The system responded in jagged lines of text.
Access Method: Immerse in Subject's subconscious maze. Progress by unlocking emotional barriers. Clues may be symbolic. Disturbances likely.
A breath behind him.
He turned.
A child stood at the corridor's edge—no older than six. Pale skin. Hollow eyes. Mute.
"Hey," Dracular said softly. "Are you—?"
The child turned and ran.
Without thinking, Dracular followed.
The corridor twisted. Became a stairwell. Then a hallway filled with photographs, all blurred at the faces. The child ran ahead, silent, barefoot. Dracular kept pace, his breathing shallow.
They entered a new room. A school hallway. Lockers stretched endlessly, lined with graffiti etched not in ink, but in words:
FREAK. MONSTER. KILLER.
The lights above buzzed and flickered. The child vanished around a corner. Dracular turned it—and stopped.
Nathan stood at the end.
Not a child.
A teenager. Skinny. Pale. His eyes were deep sockets of fear and rage. He wore a hospital gown stained with ink and blood.
And in his hand, he held a knife.
"You don't belong here," Nathan said.
"I'm not here to hurt you."
"You're already hurting me."
Dracular took a step forward. The knife flashed. Not at him—at the world.
The lockers shattered. The hallway cracked.
Dracular shielded his face as shards of broken memory flew past.
System Notice: Fantasy Defense Triggered.

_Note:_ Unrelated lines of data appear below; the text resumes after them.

/-- The last data page of the largest record. -/
theorem witness_DataPageIsProgrammed :
    ∃ (s : State) (e : EntryNo) (h : Handle) (x : RecEntry) (c : Copy) (first pages pos : Nat) (gen : Word32) (retry : Bool) (rest : List Job),
      s.engine = .programming pos retry
        ∧ s.queue = .record e h c first pages gen :: rest
        ∧ 1 ≤ pos
        ∧ pos < pages
        ∧ first + pos < 2048
        ∧ StoreCanonical s
        ∧ Defined s h x
        ∧ (s.buffer e).bytes.length = 240
        ∧ x.size.toNat ≤ 240 :=
  ⟨programming 7 false, 0, 8, plain, .a, 64, 8, 7, 1#32, false, [], by decide, by decide, by decide, by decide, by decide, rfl, by decide⟩

theorem witness_MismatchRetriesOnceThenFails_retries :
    ∃ (s : State) (j : Job) (rest : List Job) (pos : Nat) (retry : Bool),
      s.engine = .programming pos retry
        ∧ s.queue = j :: rest
        ∧ j.pageAt pos < 2048
        ∧ retry = false :=
  ⟨programming 1 false, .record 0 8 .a 64 8 1#32, [], 1, false, by decide⟩

theorem witness_MismatchRetriesOnceThenFails_fails :
    ∃ (s : State) (j : Job) (rest : List Job) (pos : Nat) (retry : Bool),
      s.engine = .programming pos retry
        ∧ s.queue = j :: rest
        ∧ j.pageAt pos < 2048
        ∧ retry = true :=
  ⟨programming 8 true, .record 0 8 .a 64 8 1#32, [], 8, true, by decide⟩

theorem committing_store : Memory.wf committing.store = true := by decide

/-- The commit point of an implicit lease whose value was clamped. -/
def clamped : State :=
  (committing.setLease 1 ⟨6#8, some (committed .implicit)⟩).setBuffer 1 ⟨List.replicate 240 0x00#8, true⟩

theorem witness_RecordCommitPointTakesEffect_explicit :
    ∃ (s : State) (e : EntryNo) (l : Lease) (h : Handle) (x : RecEntry) (c : Copy) (first pages : Nat) (gen : Word32) (retry : Bool) (rest : List Job) (q : Port) (u : Tag) (serial : Nat) (kind : Byte) (body : List Byte),
      s.engine = .programming pages retry
        ∧ s.queue = .record e h c first pages gen :: rest
        ∧ 1 ≤ pages
        ∧ first < 2048
        ∧ StoreCanonical s
        ∧ Defined s h x
        ∧ (s.buffer e).bytes.length = 240
        ∧ 1 ≤ x.size.toNat
        ∧ x.size.toNat ≤ 240
        ∧ (s.lease e).lease = some l
        ∧ l.handle = h
        ∧ l.answer = some ⟨q, u, serial⟩
        ∧ NoneWaits s h
        ∧ s.clear = none
        ∧ (s.port q).slots.get u = .pending serial kind body
        ∧ l.form = .explicit :=
  ⟨committing, 1, committed .explicit, 20, counter, .b, 81, 1, 18#32, false, [], .p1, 3, 0, 0x14#8, [2#8, 6#8], by decide, by decide, by decide, by decide, committing_store, by decide⟩

theorem witness_RecordCommitPointTakesEffect_implicit :
    ∃ (s : State) (e : EntryNo) (l : Lease) (h : Handle) (x : RecEntry) (c : Copy) (first pages : Nat) (gen : Word32) (retry : Bool) (rest : List Job) (q : Port) (u : Tag) (serial : Nat) (kind : Byte) (body : List Byte),
      s.engine = .programming pages retry
        ∧ s.queue = .record e h c first pages gen :: rest
        ∧ 1 ≤ pages
        ∧ first < 2048
        ∧ StoreCanonical s
        ∧ Defined s h x
        ∧ (s.buffer e).bytes.length = 240
        ∧ 1 ≤ x.size.toNat
        ∧ x.size.toNat ≤ 240
        ∧ (s.lease e).lease = some l
        ∧ l.handle = h
        ∧ l.answer = some ⟨q, u, serial⟩
        ∧ NoneWaits s h
        ∧ s.clear = none
        ∧ (s.port q).slots.get u = .pending serial kind body
        ∧ l.form = .implicit :=
  ⟨clamped, 1, committed .implicit, 20, counter, .b, 81, 1, 18#32, false, [], .p1, 3, 0, 0x14#8, [2#8, 6#8], by decide, by decide, by decide, by decide, committing_store, by decide⟩

theorem committing_apart (y : Copy) (hy : (committing.record 20).active = some y) :
    ¬ InRun ((counter.size.toNat + 16 + 31) / 32) (counter.firstPage y) 81 := by
  cases y
  · decide
  · exact absurd hy (by decide)

theorem witness_CommitPointPostsWatchNotices :
    ∃ (s : State) (e : EntryNo) (l : Lease) (h : Handle) (x : RecEntry) (c : Copy) (first pages : Nat) (gen : Word32) (retry : Bool) (rest : List Job),
      s.engine = .programming pages retry
        ∧ s.queue = .record e h c first pages gen :: rest
        ∧ first < 2048
        ∧ 1 ≤ pages
        ∧ Defined s h x
        ∧ (s.lease e).lease = some l
        ∧ l.handle = h
        ∧ (∀ y, (s.record h).active = some y → ¬ InRun ((x.size.toNat + 16 + 31) / 32) (x.firstPage y) first) :=
  ⟨committing, 1, committed .explicit, 20, counter, .b, 81, 1, 18#32, false, [], by decide, by decide, by decide, by decide, by decide, by decide, by decide, committing_apart⟩

theorem witness_RecordStoreFaultKeepsOldData :
    ∃ (s : State) (e : EntryNo) (l : Lease) (h : Handle) (c : Copy) (first pages pos failing : Nat) (gen : Word32) (rest : List Job) (q : Port) (u : Tag) (serial : Nat) (kind : Byte) (body : List Byte),
      s.engine = .erasing pos failing
        ∧ s.queue = .record e h c first pages gen :: rest
        ∧ first < 2048
        ∧ StoreCanonical s
        ∧ (s.lease e).lease = some l
        ∧ l.handle = h
        ∧ l.answer = some ⟨q, u, serial⟩
        ∧ NoneWaits s h
        ∧ s.clear = none
        ∧ (s.port q).slots.get u = .pending serial kind body :=
  ⟨{ committing with engine := .erasing 1 81 }, 1, committed .explicit, 20, .b, 81, 1, 1, 81, 18#32, [], .p1, 3, 0, 0x14#8, [2#8, 6#8], by decide, by decide, by decide, committing_store, by decide⟩

/-- A directory job at its commit point, its operation in the slot. -/
def dirCommit (op : DirOp) (kind : DirKind) : State :=
  { withWaiting .p0 1 0x30#8 [] (withEntry 8 plain ready) with
    engine := .programming 25 false
    queue := [.directory kind .b 7#32]
    dirSlot := some ⟨op, 8, ⟨.p0, 1, 0⟩⟩ }

theorem witness_DirectoryPagesHoldTheDirectory_first :
    ∃ (s : State) (k : DirKind) (c : Copy) (gen : Word32) (pos : Nat) (retry : Bool) (rest : List Job),
      s.engine = .programming pos retry
        ∧ s.queue = .directory k c gen :: rest
        ∧ 1 ≤ pos
        ∧ pos ≤ 25
        ∧ StoreCanonical s :=
  ⟨{ dirCommit .freeze .freeze with engine := .programming 1 false }, .freeze, .b, 7#32, 1, false, [], by decide, by decide, by decide, by decide, rfl⟩

theorem witness_DirectoryPagesHoldTheDirectory_header :
    ∃ (s : State) (k : DirKind) (c : Copy) (gen : Word32) (pos : Nat) (retry : Bool) (rest : List Job),
      s.engine = .programming pos retry
        ∧ s.queue = .directory k c gen :: rest
        ∧ 1 ≤ pos
        ∧ pos ≤ 25
        ∧ StoreCanonical s :=
  ⟨{ dirCommit .freeze .freeze with engine := .programming 25 false }, .freeze, .b, 7#32, 25, false, [], by decide, by decide, by decide, by decide, rfl⟩

/-- A PLAIN record of 24 bytes, which takes two pages per copy. -/
def twoPageRecord : RecEntry := { plain with size := 24#8, pageA := 64, pageB := 66 }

Memory Collapse Detected.
"Stop!" Dracular shouted.
Nathan's voice twisted. "You're just another liar."
Then he vanished.
Darkness returned.
When the lights flickered back on, Dracular stood in a bedroom. One wall was lined with posters—video games, anime, fantasy art. The bed was made with mechanical precision. But in the corner, a metal cabinet stood chained shut. From within, something scratched.
He approached.
System Analysis: Barrier Identified – Locked Memory
Condition to Unlock: Empathic Echo Required. Simulate a familiar presence.

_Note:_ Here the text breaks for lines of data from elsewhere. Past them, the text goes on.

-- ==== Sys2Proof/Proofs/Attention.lean ====
section
/-! PROOF. The ATTN outputs (07, R134): the two conditions that drive one low, the DONE count as a matching completion
FIFO gives it, and what the READY notice at the end of the scan (09, R163) makes of them. -/

namespace Sys2Proof.Machine

open Sys2Proof.Safety

/-! ### The two conditions of an output -/

theorem State.attnLow_iff (s : State) (p : Port) :
    s.attnLow p = true ↔
      s.active = true ∧
        ((0 < (s.port p).doneCount ∧ (s.port p).maskResponses = true)
          ∨ ((s.port p).notices ≠ [] ∧ (s.port p).maskNotices = true)) := by
  simp only [State.attnLow, Bool.and_eq_true, Bool.or_eq_true, decide_eq_true_eq, Bool.not_eq_true',
    List.isEmpty_eq_false_iff]

theorem isDone_iff (x : Slot) : isDone x = true ↔ ∃ r, x = .done r := by
  cases x <;> simp [isDone]

/-- The DONE count of a matching FIFO is above 0 exactly while some slot holds a response (07, R129). -/
theorem doneCount_pos_iff {x : PortState} (h : FifoMatches x) :
    0 < x.doneCount ↔ ∃ t r, x.slots.get t = .done r := by
  obtain ⟨-, hmem⟩ := h
  calc 0 < x.doneCount
    _ ↔ ∃ t, t ∈ x.fifo := List.length_pos_iff_exists_mem
    _ ↔ ∃ t r, x.slots.get t = .done r := by simp only [hmem, isDone_iff]

/-! ### A notice to every port -/

/-- A posted notice joins the queue or finds it full, so that it never leaves the queue empty. -/
theorem PortState.post_notices_ne_nil (x : PortState) (n : Notice) : (x.post n).notices ≠ [] := by
  unfold PortState.post
  split
  case isTrue => exact List.append_ne_nil_of_right_ne_nil _ (List.cons_ne_nil n [])
  case isFalse hfull => exact List.length_pos_iff.mp (show 0 < x.notices.length by omega)

@[simp] theorem PortState.post_maskNotices (x : PortState) (n : Notice) :
    (x.post n).maskNotices = x.maskNotices := by
  rw [PortState.post_frame]

@[simp] theorem postAll_active (n : Notice) (s : State) : (postAll n s).active = s.active := rfl

theorem attnLow_postAll {s : State} {p : Port} (n : Notice) (hact : s.active = true)
    (hmask : (s.port p).maskNotices = true) : (postAll n s).attnLow p = true := by
  refine (State.attnLow_iff _ p).mpr ⟨hact, .inr ?_⟩
  rw [postAll_port, PortState.post_maskNotices]
  exact ⟨PortState.post_notices_ne_nil _ n, hmask⟩

/-! ### The end of the scan -/

/-- Whatever the scan finds, its end posts a READY notice to every port of a state with the power, the level of
RESETn and the ports as they were (09, R163). -/
theorem exec_scanEnd_posts {s t : State} (hact : s.active = true) (hdev : s.dev = .starting)
    (h : exec .scanEnd s = .next t) :
    ∃ (d : DevState) (u : State), t = postAll (.ready d) u ∧ u.active = s.active ∧ u.ports = s.ports := by
  have harm : exec .scanEnd s = execScanEnd s := rfl
  rw [harm, execScanEnd, if_pos ⟨hact, hdev⟩] at h
  cases hdir : chooseDirectory s.store <;> rw [hdir] at h <;> cases h
  case region => exact ⟨.ready, _, rfl, rfl, rfl⟩
  case nothing => exact ⟨.ready, _, rfl, rfl, rfl⟩
  case damaged => exact ⟨.damaged, _, rfl, rfl, rfl⟩

/-! ### The statement -/

/-- Settles O15: the output's two conditions with the DONE count of a matching FIFO, and the READY notice that the end
of the scan leaves in every port's queue. -/
theorem attentionFollowsTheQueues : Obligations.AttentionFollowsTheQueues := by
  unfold Obligations.AttentionFollowsTheQueues
  refine ⟨fun s p hfifo => ?conditions, fun s t p hact hdev hexec hmask => ?scan⟩
  case conditions => rw [State.attnLow_iff, doneCount_pos_iff hfifo]
  case scan =>
    obtain ⟨d, u, rfl, hactive, hports⟩ := exec_scanEnd_posts hact hdev hexec
    have hport : u.port p = s.port p := congrArg (PerPort.get · p) hports
    exact attnLow_postAll (.ready d) (hactive.trans hact) (hport ▸ hmask)

end Sys2Proof.Machine
end

/-! PROOF. What the shared operations leave: a relation for everything that completions, notices, grants, wait queues,
watches and timers can do to the state, so that each rule of the whole machine is read off once. -/

namespace Sys2Proof.Machine

open Sys2Proof.Safety
-- With this option the proofs are elaborated one after another: all at once they exhaust the threads of the check.
set_option deprecated.oldSectionVars true

/-! ### The two invariants of a port, under each update of a port -/

/-- The completion FIFO and the notice queue of a port are as every step keeps them (07, R129; 06, R116 to R118). -/
def PortSound (x : PortState) : Prop := FifoMatches x ∧ NoticesBounded x
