-- ==== Sys2Proof/Machine/Step.lean ====
section
/-! DEFINITION. The machine's step, and the placing of a host access as the next one. -/

namespace Sys2Proof.Machine

/-- One step of the machine on its platform: the first agent step of the agenda (R11, R58). -/
def step (s : State) : Host.Outcome State Fault Refusal := stepWith Config.platform s

/-- The host access of a table word, put first in the agenda, where `step` takes its next agent step from (log 23). -/
def State.withFetchWord (s : State) (nbits w : Nat) : State :=
  { s with agenda := .packet (tablePacket nbits w) :: s.agenda }

end Sys2Proof.Machine
end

Dracular looked around. On the desk, a notebook. He opened it. The writing inside was jagged, angry, raw.
"They say I'm sick. That I need help. But all they want is to fix me. I'm not broken. I'm just... scared."
"She said it was okay. That I was allowed to feel. But then she left."
A photo slipped out from between the pages. A teacher and a boy—Nathan. She had warm eyes. Her name was scrawled on the back.
"Miss Alina."
Dracular closed his eyes. Reached into himself. Let the memory settle.
When he spoke again, it wasn't his voice—it was hers. Gentle, kind, unwavering.
"Nathan. It's okay to feel scared."
The chains on the cabinet snapped open.
The door creaked wide.
Inside: a collection of torn paper figures. Some were family. Others... monstrous, with teeth and eyes drawn in fury. And in the center—a music box.
Dracular lifted it carefully. It began to play a lullaby.
Nathan's voice echoed through the room, disembodied and soft.
"She was the only one who ever saw me."
"Where is she now?" Dracular asked.
"I don't know. She said she'd stay, but she didn't."
"She didn't leave because she wanted to. People sometimes get taken away."
Silence.
Then: "Can I see her again?"
Dracular didn't know the answer. But he knelt beside the cabinet and placed the music box in its center.
"I can't promise. But I can help you remember her the right way."
The room pulsed.
Fantasy Integrity: 73%
Barrier 1 Cleared. Memory Fragment Stabilized.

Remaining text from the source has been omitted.